Sprint, T-Mobile agree to merge to form $146 billion company
T-Mobile U.S. and Sprint have agreed to merge in a move to better compete against their two larger rivals in the cellphone business.
Why it matters: Regulators must still approve a deal and, in the past, authorities have been opposed to any deal that would reduce the number of national competitors from four to three.
The combined company will use the T-Mobile name and Sprint shareholders will get 0.10256 T-Mobile shares for each Sprint share they own. T-Mobile majority shareholder Deutsche Telekom will own about 42% of the combined company, while SoftBank (which owns a controlling interest in Sprint) will own 27%, while the public will hold the remaining 31%.
T-Mobile CEO John Legere will run the combined entity, with Sprint CEO Marcelo Claure joining the board.
The deal is expected to close next year, assuming regulators sign off. Of note, there is no regulatory break-up fee to either company if it gets vetoed.
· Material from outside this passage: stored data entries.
theorem covers_rowFlags_iff {b : Bytes} : Covers rowFlags b ↔ ∃ l, l < 4096 ∧ b = be16 (flagsAndLength l) := by
  constructor
  · rintro ⟨hlen, h⟩
    obtain ⟨x, y, rfl⟩ := List.length_eq_two.mp hlen.symm
    have hnibble := (rowSelects_flags x y).mp h
    have hvalue : flagsAndLength (readBe16 x y % 4096) = readBe16 x y := by
      show 7 * 4096 + readBe16 x y % 4096 = readBe16 x y
      omega
    exact ⟨readBe16 x y % 4096, Nat.mod_lt _ (by omega), by rw [hvalue, be16_readBe16]⟩
  · rintro ⟨l, hl, rfl⟩
    have hread := readBe16_be16 (v := flagsAndLength l) (show 7 * 4096 + l < 65536 by omega)
    refine ⟨rfl, (rowSelects_flags _ _).mpr ?_⟩
    rw [hread]
    show (7 * 4096 + l) / 4096 = 7
    omega

theorem Covers.append {r r' : List (Byte × Byte)} {a c : Bytes} (h : Covers r a) (h' : Covers r' c) :
    Covers (r ++ r') (a ++ c) :=
  covers_append_iff.mpr ⟨a, c, rfl, h, h'⟩

theorem covers_fixed (v : Bytes) : Covers (rowFixed v) v := covers_rowFixed_iff.mpr rfl

theorem covers_free {n : Nat} {b : Bytes} (h : b.length = n) : Covers (rowFree n) b := covers_rowFree_iff.mpr h

theorem covers_flags {l : Nat} (h : l < 4096) : Covers rowFlags (be16 (flagsAndLength l)) :=
  covers_rowFlags_iff.mpr ⟨l, h, rfl⟩

/-! The row covers the layers of a packet. -/

section
variable {l : Nat} (hl : l ≤ 512)
include hl

theorem covers_rootLayout {cid : Bytes} (hc : cid.length = 16) : Covers rootRow (rootLayout .e131 l cid) :=
  ((((covers_fixed _).append (covers_fixed _)).append (covers_flags (by omega))).append (covers_fixed _)).append
    (covers_free hc)

theorem covers_framingLayout {name64 : Bytes} (hn : name64.length = 64) (prio seq : Byte) (univ : Nat) :
    Covers framingRow (framingLayout .e131 l name64 prio seq univ) := by
  have htail : Covers framingTailRow ([prio] ++ [0x00#8, 0x00#8] ++ [seq] ++ [0x00#8] ++ be16 univ) :=
    ((((covers_free List.length_singleton).append (covers_fixed _)).append (covers_free List.length_singleton)).append
      (covers_fixed _)).append (covers_free (be16_length univ))
  exact (((covers_flags (by omega)).append (covers_fixed _)).append (covers_free hn)).append htail

theorem covers_dmpLayout : Covers dmpRow (dmpLayout .e131 l) := by
  rw [dmpRow, dmpLayout_e131]
  exact (((covers_flags (by omega)).append (covers_fixed _)).append (covers_free (be16_length _))).append
    (covers_fixed _)

end

/-- The row selects every packet with the E1.31 constants. -/
theorem rowSelects_packetLayout {cid name64 : Bytes} (hc : cid.length = 16) (hn : name64.length = 64)
    (prio seq : Byte) (univ : Nat) {pay : Bytes} (hp : pay.length ≤ 512) :
    rowSelects packetRow (packetLayout .e131 cid name64 prio seq univ pay) = true := by
  have hlayers := (covers_rootLayout hp hc).append
    ((covers_framingLayout hp hn prio seq univ).append (covers_dmpLayout hp))
  refine rowSelects_iff_covers.mpr ⟨_, pay, ?_, hlayers⟩
  simp only [packetLayout, List.append_assoc]

/-! What the row covers is a layer of a packet, once its length field says so. -/

theorem lengthField_flags {l : Nat} (h : l < 4096) (c : Bytes) : lengthField (be16 (flagsAndLength l) ++ c) 0 = l :=
  (lengthField_of_slice (slice_zero_of_length rfl) h).1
Consumer impact: How consumers will fare is less clear. As much smaller rivals, Sprint and T-Mobile both competed aggressively on price. T-Mobile also led a number of industrywide shifts, including the moves away from subsidized smartphones and two-year contracts.
By the numbers: AT&T and Verizon would still be larger than the combined company, by number of subscribers, but not by much. Together, Sprint and T-Mobile have just under 30% of those who get service from one of the major carriers, compared to 38% for Verizon and 33% for AT&T, according to telecom analyst Roger Entner.
History Lesson: AT&T agreed to buy T-Mobile back in 2011, but pulled the deal once it became clear regulators would never approve it. That forced AT&T to hand over billions in cash along with valuable wireless spectrum to T-Mobile, helping fuel some of its recent success.
- Sprint and T-Mobile have held talks a number of times, scrapping the effort under President Obama after regulators signaled they would not allow it. The talks restarted after Donald Trump took office, but stalled over issues related to who would control the combined company.
- An FCC spokesman declined to comment “on potential or announced transactions.” The Justice Department also declined to comment.